People living in poverty are less likely to quit smoking than people of greater means, even though both groups try to quit about as frequently, note Drs. Businelle and Kendzor, faculty at the University of Texas School of Public Health Dallas Regional Campus. “Although the prevalence of smoking has declined to 18 percent among U.S. adults,” Dr. Kendzor says, “nearly 30 percent of those living below the poverty threshold and over 70 percent of those who are homeless continue to smoke.”

In one of their recent studies at the Parkland Hospital Tobacco Cessation Clinic, patients who were randomized to receive standard care plus small weekly financial incentive were twice as likely to remain abstinent four and 12 weeks later, compared with patients who received standard care alone. The cost of the incentives averaged $63 per participant. Given that the first year of lung cancer treatment costs about $70,000, preventing a single case of lung cancer would cover the cost of at least five years of the financial incentives program.

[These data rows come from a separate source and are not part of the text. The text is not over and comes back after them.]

-- ==== Sys2Proof/Machine/Memory.lean ====
section
/-! DEFINITION. The operations of a byte memory. An unlisted address holds no value; a write keeps the addresses
strictly rising, so equal memories are equal lists. -/

namespace Sys2Proof

/-- The byte that address `x` holds, or none where nothing has been written (10_state.md R14, R16). This is the ONE
definition of what an unlisted address reads as: no value. -/
def Memory.read : Memory → Nat → Option Byte
  | [], _ => none
  | (a, b) :: m, x => if x = a then some b else Memory.read m x

/-- `MemWrite(space, addr, 1, v)` (00_scope.md R9, section 6.2). -/
def Memory.write : Memory → Nat → Byte → Memory
  | [], x, v => [(x, v)]
  | (a, b) :: m, x, v =>
    if x < a then (x, v) :: (a, b) :: m
    else if x = a then (x, v) :: m
    else (a, b) :: Memory.write m x v

/-- The canonical form: strictly rising addresses. No entry can equal what an unlisted address reads as, since that is
no value. -/
abbrev Memory.wf (m : Memory) : Prop := List.Pairwise (fun p q : Host.Cell => p.1 < q.1) m

/-- The memory that holds the bytes of a list from address `a` up. -/
def Memory.ofBytes (a : Nat) : List Byte → Memory
  | [] => []
  | b :: bs => (a, b) :: Memory.ofBytes (a + 1) bs

/-- The input buffer that holds a list of bytes (10_state.md R11). -/
def Input.ofBytes (bs : List Byte) : Input := ⟨Memory.ofBytes 0 bs, bs.length⟩

/-- `IN[a]` (20_memory.md R41). Byte `IN[a]` exists for `a < IN_LEN`; a byte the host has not supplied is the free
value (log 1). -/
def Input.byte (m : Input) (a : Nat) : Byte := (Memory.read m.mem a).getD (Config.unwritten .input a)

/-- The host has supplied exactly the bytes `IN[0]` to `IN[IN_LEN - 1]` (10_state.md R11; 70_reset_and_hazards.md
R232 (a)). -/
def Input.wf (m : Input) : Bool := m.mem.map Prod.fst == List.range m.len

end Sys2Proof
end

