-- ==== Sys2Proof/Certificates/Slice0/Obligations.lean ====
section
/-! DEFINITION. The statements for the provers. R<n> are the numbered rules of spec/; log <n> is notes/assumptions/<n>.md. -/

namespace Sys2Proof.Claims

open Sys2Proof.Machine

/-- The `n` stream bits from bit `p` on as a number, the first the least significant: `(S >> p) & ((1 << n) - 1)`, with
`S` the whole buffer as one little-endian number (40_bit_reader.md R94). -/
def field (m : Input) (p n : Nat) : Nat := bytesLe m 0 m.len / 2 ^ p % 2 ^ n

/-- The state with an error taken: the three writes of `raise` (60_exceptions.md R210). -/
def failed (s : State) (k : ErrorKind) : State := { s with errorKind := some k, phase := .error, status := .error }

/-- The instruction writes `length` and goes on to the distance symbol; it changes nothing else. -/
def SetsLength (i : Instr) (n : Nat) : Prop := ∀ s : State, exec i s = .next { s with length := n, pos := .distance }

/-- The instruction, where its distance `d` is one the window holds and the sink has room, copies `length` bytes from
`d` back and goes on to the next symbol; of the registers it changes only `distance` and the scratch of the copy. -/
def CopiesBack (i : Instr) (d : Nat) : Prop :=
  ∀ s : State, s.cursor < s.capacity → d ≤ s.emitted → d ≤ s.capacity → Room s s.length →
    ∃ t, exec i s = .next t ∧ Appended s t s.length (copySource s d) ∧
      t = { s with distance := d, pos := .symbol, src := t.src, remaining := t.remaining, out := t.out,
                   outPos := t.outPos, win := t.win, cursor := t.cursor, emitted := t.emitted }

/-- A run of `n` code lengths `v` from `lens[i]` on: those entries and the counter, nothing else. -/
def Filled (s t : State) (n v : Nat) : Prop :=
  (∀ j, t.lens[j]? = if s.i ≤ j ∧ j < s.i + n ∧ j < s.lens.length then some v else s.lens[j]?) ∧
    t = { s with lens := t.lens, i := s.i + n }

/-- What follows the last code length of a dynamic header: both trees are built from `lens`, split at `hlit`, and the
data begins; or one of the two builds fails (43_block_decoder.md R148). -/
def TreesBuilt (u t : State) : Prop :=
  let ll := build (u.lens.take u.hlit)
  let d := build ((u.lens.drop u.hlit).take u.hdist)
  if ll.ok = true ∧ d.ok = true then
    t = { u with llTree := ll.tree, dTree := d.tree, blCount := d.blCount, nextCode := d.nextCode, pos := .symbol }
  else
    t = failed { u with llTree := t.llTree, dTree := t.dTree, blCount := t.blCount, nextCode := t.nextCode }
      .malformedTree

/-- The instruction defines the next `n` code lengths as `v`: it goes on where `total` is not reached, and builds the
trees where it is. -/
def DefinesLengths (i : Instr) (n v : Nat) (s : State) : Prop :=
  (s.i + n < s.hlit + s.hdist → ∃ t, exec i s = .next t ∧ Filled s t n v) ∧
    (s.i + n = s.hlit + s.hdist → ∃ u t, exec i s = .next t ∧ Filled s u n v ∧ TreesBuilt u t)

/-- The code that `build` assigns to symbol `s`: the first code of its length plus the number of earlier symbols of that
length (41_huffman_tree.md R113). -/
def canonicalCode (lengths : List Nat) (s : Nat) : Nat :=
  (firstCodes (countLengths lengths)).getD (lengths.getD s 0) 0 + (lengths.take s).count (lengths.getD s 0)

/-- Every leaf stands at the depth its length says, 1 to 15 (10_state.md R19), `d` the depth of this node. -/
def LeavesAtDepth : Nat → Tree → Prop
  | _, .absent => True
  | d, .leaf _ _ len => len = d ∧ 1 ≤ len ∧ len ≤ 15
  | d, .node l r => LeavesAtDepth (d + 1) l ∧ LeavesAtDepth (d + 1) r

/-- The instructions that append to the window and the sink: LEN, the literals, DIST0 to DIST29 (42_sliding_window.md
R125). -/
def appends (i : Instr) : Bool :=
  match i.form with
  | .storedHeader _ _ => true
  | .coded .literalLength sym _ _ => sym < 256
  | .coded .distance sym _ _ => sym ≤ 29
  | .coded .codeLength _ _ _ => false
  | .blockHeader _ _ => false
  | .field _ _ _ => false

/-- A tree that `build` makes of lengths it accepts, for an alphabet of at most `n` symbols (41_huffman_tree.md R110,
R116). -/
def BuiltFor (n : Nat) (t : Tree) : Prop :=
  ∃ lengths : List Nat, lengths.length ≤ n ∧ (∀ len ∈ lengths, len ≤ 15) ∧ (build lengths).ok = true ∧
    t = (build lengths).tree

/-- Every place of the stream, a place coded by a tree with any tree the CORE can build for its alphabet: 19, 288 and 32
symbols (10_state.md R17, R19; 30_encoding.md R69). -/
def BuiltPlace : Ctx → Prop
  | .header | .stored | .hlit | .hdist | .hclen | .cllen | .distFixed => True
  | .codeLength t => BuiltFor 19 t
  | .symbol t => BuiltFor 288 t
  | .distTree t => BuiltFor 32 t

/-- The state with the trace switch set. -/
def withTrace (b : Bool) (s : State) : State := { s with params := { s.params with trace := b } }

/-- An outcome with the trace switch of its state set. -/
def outcomeWithTrace (b : Bool) : Host.Outcome State Fault Refusal → Host.Outcome State Fault Refusal
  | .next s => .next (withTrace b s)
  | .fault r => .fault r
  | .refused r => .refused r

end Sys2Proof.Claims

open Sys2Proof Sys2Proof.Machine Sys2Proof.Claims

/-! ### Encoding -/

/-- At every place of the stream, with whatever tree is in force there, the decoder reads back every well-formed
instruction from the bits the encoder writes for it, and stops right after them (30_encoding.md R60 to R68). -/
def Obligations.DecodeAfterEncode : Prop :=
  ∀ (m : Input) (ctx : Ctx) (c : Cursor) (i : Instr) (bs : List Bool), i.wf = true → encode ctx i = some bs →
    m.holds (ctx.start c) bs → decode m ctx c = .ok i ((ctx.start c).advance bs.length)

/-- At every place of a fixed or a dynamic block, whatever trees `build` accepted are in force, a decoded instruction is
well formed and has an encoding there, the stream holds exactly those bits, and the cursor stands right after them
(30_encoding.md R60 to R69, R71 to R74, R77). -/
def Obligations.EncodeAfterDecode : Prop :=
  ∀ (m : Input) (ctx : Ctx) (c d : Cursor) (i : Instr), BuiltPlace ctx → decode m ctx c = .ok i d →
    i.wf = true ∧ ∃ bs, encode ctx i = some bs ∧ m.holds (ctx.start c) bs ∧ d = (ctx.start c).advance bs.length

/-- Words written out from the encodings of the spec decode to the elements they stand for: the final dynamic header
`1 01` (R61, R62), LEN and NLEN of three bytes (R63), HLIT 0 (R64), literal `A` of a fixed block `01110001` (R71), EOB
`0000000`, length symbol 266 with extra bit 1 `0001010 1` (R73), distance symbol 4 with extra bit 0 `00100 0` (R74) and
the illegal distance symbol 30 `11110` (R77). The bytes hold the first stream bit in bit 0. -/
def Obligations.WordsDecode : Prop :=
  decode (Input.ofBytes [0x05]) .header ⟨0, 0⟩ = .ok (.dynamic true) ⟨0, 3⟩ ∧
  decode (Input.ofBytes [0x01, 0x03, 0x00, 0xFC, 0xFF]) .stored ⟨0, 3⟩ = .ok (.len 3 0xFFFC) ⟨5, 0⟩ ∧
  decode (Input.ofBytes [0x00]) .hlit ⟨0, 0⟩ = .ok (.hlit 0) ⟨0, 5⟩ ∧
  decode (Input.ofBytes [0x8E]) (.symbol fixedLlTree) ⟨0, 0⟩ = .ok (.lit0 0x41) ⟨1, 0⟩ ∧
  decode (Input.ofBytes [0x00]) (.symbol fixedLlTree) ⟨0, 0⟩ = .ok .eob ⟨0, 7⟩ ∧
  decode (Input.ofBytes [0xA8]) (.symbol fixedLlTree) ⟨0, 0⟩ = .ok (.len266 1) ⟨1, 0⟩ ∧
  decode (Input.ofBytes [0x04]) .distFixed ⟨0, 0⟩ = .ok (.dist4 0) ⟨0, 6⟩ ∧
  decode (Input.ofBytes [0x0F]) .distFixed ⟨0, 0⟩ = .ok (.dinv false) ⟨0, 5⟩

/-- The fixed literal/length code (30_encoding.md R71): the lengths; the constant tree is what `build` makes of them;
the code table; and the code is complete, so that a walk can only run out of input. The code table and the completeness
are marked derived in R71. -/
def Obligations.FixedLiteralLengthCode : Prop :=
  fixedLlLen.length = 288 ∧
  (∀ sym < 288, fixedLlLen.getD sym 0 =
    if sym ≤ 143 then 8 else if sym ≤ 255 then 9 else if sym ≤ 279 then 7 else 8) ∧
  (build fixedLlLen).ok = true ∧ (build fixedLlLen).tree = fixedLlTree ∧
  (∀ sym < 288, fixedLlTree.codeOf sym = some
    (if sym ≤ 143 then msbBits 8 (48 + sym) else if sym ≤ 255 then msbBits 9 (400 + (sym - 144))
     else if sym ≤ 279 then msbBits 7 (sym - 256) else msbBits 8 (192 + (sym - 280)))) ∧
  ∀ (m : Input) (c d : Cursor) (k : ErrorKind), fixedLlTree.walk m c = .raises k d → k = .streamExhausted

In another Parkland-based nicotine cessation study, the team is testing whether delivering messages via smartphone can help patients quit smoking and avoid relapse. The messages are tailored in real-time based upon patients’ responses to select questions.

The researchers have also recently evaluated the effects of offering a small financial incentive for nicotine cessation among clients at The Bridge homeless recovery center in Dallas. Weekly incentives during the first month after quitting—costing an average of $42 per participant—markedly increased abstinence rates at four weeks.

Earlier work by the team shed light on the difficulties that homeless shelter residents face when trying to quit, leading to a smoking ban in a large area of the shelter campus. “Homeless adults are less likely to quit smoking partially due to a shelter culture that is permissive of smoking and results in exposure to over 40 other smokers each day,” Dr. Businelle says. Residents’ support for the no-smoking area was high, and tests of exhaled carbon monoxide indicated that smoking may have declined after the change was implemented.